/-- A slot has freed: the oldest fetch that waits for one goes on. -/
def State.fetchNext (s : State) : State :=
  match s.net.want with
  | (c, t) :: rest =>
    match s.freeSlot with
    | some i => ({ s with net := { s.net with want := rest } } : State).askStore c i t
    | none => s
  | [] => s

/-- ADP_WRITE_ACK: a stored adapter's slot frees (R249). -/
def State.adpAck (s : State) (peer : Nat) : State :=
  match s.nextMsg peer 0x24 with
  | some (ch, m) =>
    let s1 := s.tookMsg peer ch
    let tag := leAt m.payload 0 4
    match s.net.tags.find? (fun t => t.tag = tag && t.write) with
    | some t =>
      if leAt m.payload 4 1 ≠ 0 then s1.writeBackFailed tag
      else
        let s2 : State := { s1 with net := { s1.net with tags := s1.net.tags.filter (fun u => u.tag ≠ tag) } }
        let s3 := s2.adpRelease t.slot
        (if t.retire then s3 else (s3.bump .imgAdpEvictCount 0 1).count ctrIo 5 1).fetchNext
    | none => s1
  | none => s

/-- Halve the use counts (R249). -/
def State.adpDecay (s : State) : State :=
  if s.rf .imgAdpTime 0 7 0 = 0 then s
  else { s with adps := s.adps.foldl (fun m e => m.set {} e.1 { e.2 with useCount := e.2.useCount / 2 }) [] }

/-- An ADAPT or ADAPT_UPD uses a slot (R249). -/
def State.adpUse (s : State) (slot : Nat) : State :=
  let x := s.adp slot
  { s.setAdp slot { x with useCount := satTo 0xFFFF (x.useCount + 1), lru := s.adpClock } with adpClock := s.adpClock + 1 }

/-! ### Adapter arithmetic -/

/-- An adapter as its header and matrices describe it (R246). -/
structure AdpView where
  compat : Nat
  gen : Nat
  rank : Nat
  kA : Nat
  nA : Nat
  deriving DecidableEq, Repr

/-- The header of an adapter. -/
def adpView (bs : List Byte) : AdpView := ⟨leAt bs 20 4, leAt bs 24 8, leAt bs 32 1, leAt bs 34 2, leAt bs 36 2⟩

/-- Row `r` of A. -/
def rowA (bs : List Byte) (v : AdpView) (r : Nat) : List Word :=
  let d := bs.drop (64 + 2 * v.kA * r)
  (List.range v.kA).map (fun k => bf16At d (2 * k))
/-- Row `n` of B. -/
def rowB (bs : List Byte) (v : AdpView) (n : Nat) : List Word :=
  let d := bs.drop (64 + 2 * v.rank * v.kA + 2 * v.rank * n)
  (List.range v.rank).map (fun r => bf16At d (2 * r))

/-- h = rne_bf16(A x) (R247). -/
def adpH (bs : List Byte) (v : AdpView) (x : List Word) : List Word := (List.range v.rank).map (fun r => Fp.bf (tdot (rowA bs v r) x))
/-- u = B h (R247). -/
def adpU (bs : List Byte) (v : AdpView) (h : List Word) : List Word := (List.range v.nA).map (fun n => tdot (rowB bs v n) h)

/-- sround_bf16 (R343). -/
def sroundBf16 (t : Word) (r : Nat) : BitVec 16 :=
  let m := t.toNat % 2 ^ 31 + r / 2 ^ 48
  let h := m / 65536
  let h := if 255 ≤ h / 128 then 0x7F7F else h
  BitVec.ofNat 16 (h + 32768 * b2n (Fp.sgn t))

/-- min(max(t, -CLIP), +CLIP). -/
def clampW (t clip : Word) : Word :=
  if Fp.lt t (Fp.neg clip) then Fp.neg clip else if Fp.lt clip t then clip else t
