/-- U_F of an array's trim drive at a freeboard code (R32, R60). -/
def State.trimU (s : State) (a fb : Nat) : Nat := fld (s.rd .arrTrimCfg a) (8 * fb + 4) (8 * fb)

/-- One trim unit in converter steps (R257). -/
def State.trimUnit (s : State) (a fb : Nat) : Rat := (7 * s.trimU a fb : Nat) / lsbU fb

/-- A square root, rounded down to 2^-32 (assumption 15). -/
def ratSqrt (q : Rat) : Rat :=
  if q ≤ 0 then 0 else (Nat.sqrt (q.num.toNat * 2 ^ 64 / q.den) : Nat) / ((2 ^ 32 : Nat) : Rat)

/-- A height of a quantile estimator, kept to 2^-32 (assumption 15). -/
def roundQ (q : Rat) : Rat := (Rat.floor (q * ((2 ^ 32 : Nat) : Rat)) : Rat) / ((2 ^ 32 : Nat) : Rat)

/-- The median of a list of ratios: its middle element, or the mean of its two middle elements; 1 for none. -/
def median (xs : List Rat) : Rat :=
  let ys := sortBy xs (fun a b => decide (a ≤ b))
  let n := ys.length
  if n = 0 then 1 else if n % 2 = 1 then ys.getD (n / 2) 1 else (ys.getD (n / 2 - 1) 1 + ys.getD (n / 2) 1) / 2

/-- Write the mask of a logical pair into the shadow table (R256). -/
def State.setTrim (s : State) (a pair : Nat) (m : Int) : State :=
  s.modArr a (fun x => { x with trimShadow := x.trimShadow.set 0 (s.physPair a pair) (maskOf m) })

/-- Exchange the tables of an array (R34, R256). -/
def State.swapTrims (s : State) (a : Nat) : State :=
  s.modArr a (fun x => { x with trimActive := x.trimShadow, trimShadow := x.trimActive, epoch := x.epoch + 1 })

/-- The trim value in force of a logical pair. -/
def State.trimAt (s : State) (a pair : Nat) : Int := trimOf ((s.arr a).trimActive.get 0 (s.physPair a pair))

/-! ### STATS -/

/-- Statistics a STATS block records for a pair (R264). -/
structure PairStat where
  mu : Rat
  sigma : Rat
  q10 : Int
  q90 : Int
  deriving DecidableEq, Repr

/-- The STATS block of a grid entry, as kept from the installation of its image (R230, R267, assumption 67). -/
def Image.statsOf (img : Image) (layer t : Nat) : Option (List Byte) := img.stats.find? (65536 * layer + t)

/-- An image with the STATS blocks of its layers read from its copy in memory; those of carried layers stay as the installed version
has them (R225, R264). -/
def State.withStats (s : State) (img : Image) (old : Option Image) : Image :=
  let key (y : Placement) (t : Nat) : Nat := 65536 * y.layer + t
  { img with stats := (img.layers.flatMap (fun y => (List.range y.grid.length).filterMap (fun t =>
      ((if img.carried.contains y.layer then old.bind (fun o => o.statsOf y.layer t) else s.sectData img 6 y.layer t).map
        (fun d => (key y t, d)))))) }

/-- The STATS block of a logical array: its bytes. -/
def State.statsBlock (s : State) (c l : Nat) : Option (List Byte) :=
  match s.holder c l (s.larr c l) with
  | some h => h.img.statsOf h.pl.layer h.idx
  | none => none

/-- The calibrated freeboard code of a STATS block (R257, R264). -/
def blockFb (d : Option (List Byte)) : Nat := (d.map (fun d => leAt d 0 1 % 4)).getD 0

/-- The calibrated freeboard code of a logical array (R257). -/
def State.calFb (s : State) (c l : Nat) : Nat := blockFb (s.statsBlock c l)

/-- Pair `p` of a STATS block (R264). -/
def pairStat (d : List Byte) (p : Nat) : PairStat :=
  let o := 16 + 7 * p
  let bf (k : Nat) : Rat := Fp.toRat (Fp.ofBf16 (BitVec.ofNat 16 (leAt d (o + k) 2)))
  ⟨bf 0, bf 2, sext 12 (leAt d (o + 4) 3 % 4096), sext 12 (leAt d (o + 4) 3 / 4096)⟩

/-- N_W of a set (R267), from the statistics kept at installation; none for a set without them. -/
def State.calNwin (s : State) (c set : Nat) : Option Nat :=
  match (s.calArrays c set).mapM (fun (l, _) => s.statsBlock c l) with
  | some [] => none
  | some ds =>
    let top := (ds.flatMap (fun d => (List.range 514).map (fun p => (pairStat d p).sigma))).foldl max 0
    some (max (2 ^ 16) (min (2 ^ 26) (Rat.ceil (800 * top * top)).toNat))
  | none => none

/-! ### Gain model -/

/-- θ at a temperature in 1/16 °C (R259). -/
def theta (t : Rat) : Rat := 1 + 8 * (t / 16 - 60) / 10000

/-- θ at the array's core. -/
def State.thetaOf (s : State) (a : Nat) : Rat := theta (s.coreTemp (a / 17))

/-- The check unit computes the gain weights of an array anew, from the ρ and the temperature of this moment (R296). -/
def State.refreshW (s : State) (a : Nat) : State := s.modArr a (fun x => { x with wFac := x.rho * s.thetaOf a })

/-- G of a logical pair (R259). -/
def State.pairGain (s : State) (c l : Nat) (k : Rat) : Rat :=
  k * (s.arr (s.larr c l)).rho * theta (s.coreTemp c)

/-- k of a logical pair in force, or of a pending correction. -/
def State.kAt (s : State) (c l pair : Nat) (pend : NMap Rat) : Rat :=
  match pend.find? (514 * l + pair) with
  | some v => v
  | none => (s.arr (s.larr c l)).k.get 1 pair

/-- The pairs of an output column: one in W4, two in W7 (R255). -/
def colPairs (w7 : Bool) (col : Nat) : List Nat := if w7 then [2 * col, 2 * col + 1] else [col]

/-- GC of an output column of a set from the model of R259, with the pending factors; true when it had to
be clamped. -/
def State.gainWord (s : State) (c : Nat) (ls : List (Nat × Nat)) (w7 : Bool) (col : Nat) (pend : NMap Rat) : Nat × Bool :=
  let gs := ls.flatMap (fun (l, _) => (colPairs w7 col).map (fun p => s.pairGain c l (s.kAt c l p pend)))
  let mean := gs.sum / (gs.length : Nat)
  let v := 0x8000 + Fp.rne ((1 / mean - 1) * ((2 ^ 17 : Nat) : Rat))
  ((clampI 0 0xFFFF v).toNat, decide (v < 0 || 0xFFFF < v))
------------
— PROBLEM REQUIREMENTS —
Quote every line from the beginning of the entries up to and including the line that contains "def adpView (bs".

— SOLUTION FOR THIS TASK —
/-- A slot has freed: the oldest fetch that waits for one goes on. -/
def State.fetchNext (s : State) : State :=
  match s.net.want with
  | (c, t) :: rest =>
    match s.freeSlot with
    | some i => ({ s with net := { s.net with want := rest } } : State).askStore c i t
    | none => s
  | [] => s

/-- ADP_WRITE_ACK: a stored adapter's slot frees (R249). -/
def State.adpAck (s : State) (peer : Nat) : State :=
  match s.nextMsg peer 0x24 with
  | some (ch, m) =>
    let s1 := s.tookMsg peer ch
    let tag := leAt m.payload 0 4
    match s.net.tags.find? (fun t => t.tag = tag && t.write) with
    | some t =>
      if leAt m.payload 4 1 ≠ 0 then s1.writeBackFailed tag
      else
        let s2 : State := { s1 with net := { s1.net with tags := s1.net.tags.filter (fun u => u.tag ≠ tag) } }
        let s3 := s2.adpRelease t.slot
        (if t.retire then s3 else (s3.bump .imgAdpEvictCount 0 1).count ctrIo 5 1).fetchNext
    | none => s1
  | none => s

/-- Halve the use counts (R249). -/
def State.adpDecay (s : State) : State :=
  if s.rf .imgAdpTime 0 7 0 = 0 then s
  else { s with adps := s.adps.foldl (fun m e => m.set {} e.1 { e.2 with useCount := e.2.useCount / 2 }) [] }

/-- An ADAPT or ADAPT_UPD uses a slot (R249). -/
def State.adpUse (s : State) (slot : Nat) : State :=
  let x := s.adp slot
  { s.setAdp slot { x with useCount := satTo 0xFFFF (x.useCount + 1), lru := s.adpClock } with adpClock := s.adpClock + 1 }

/-! ### Adapter arithmetic -/

/-- An adapter as its header and matrices describe it (R246). -/
structure AdpView where
  compat : Nat
  gen : Nat
  rank : Nat
  kA : Nat
  nA : Nat
  deriving DecidableEq, Repr

/-- The header of an adapter. -/
def adpView (bs : List Byte) : AdpView := ⟨leAt bs 20 4, leAt bs 24 8, leAt bs 32 1, leAt bs 34 2, leAt bs 36 2⟩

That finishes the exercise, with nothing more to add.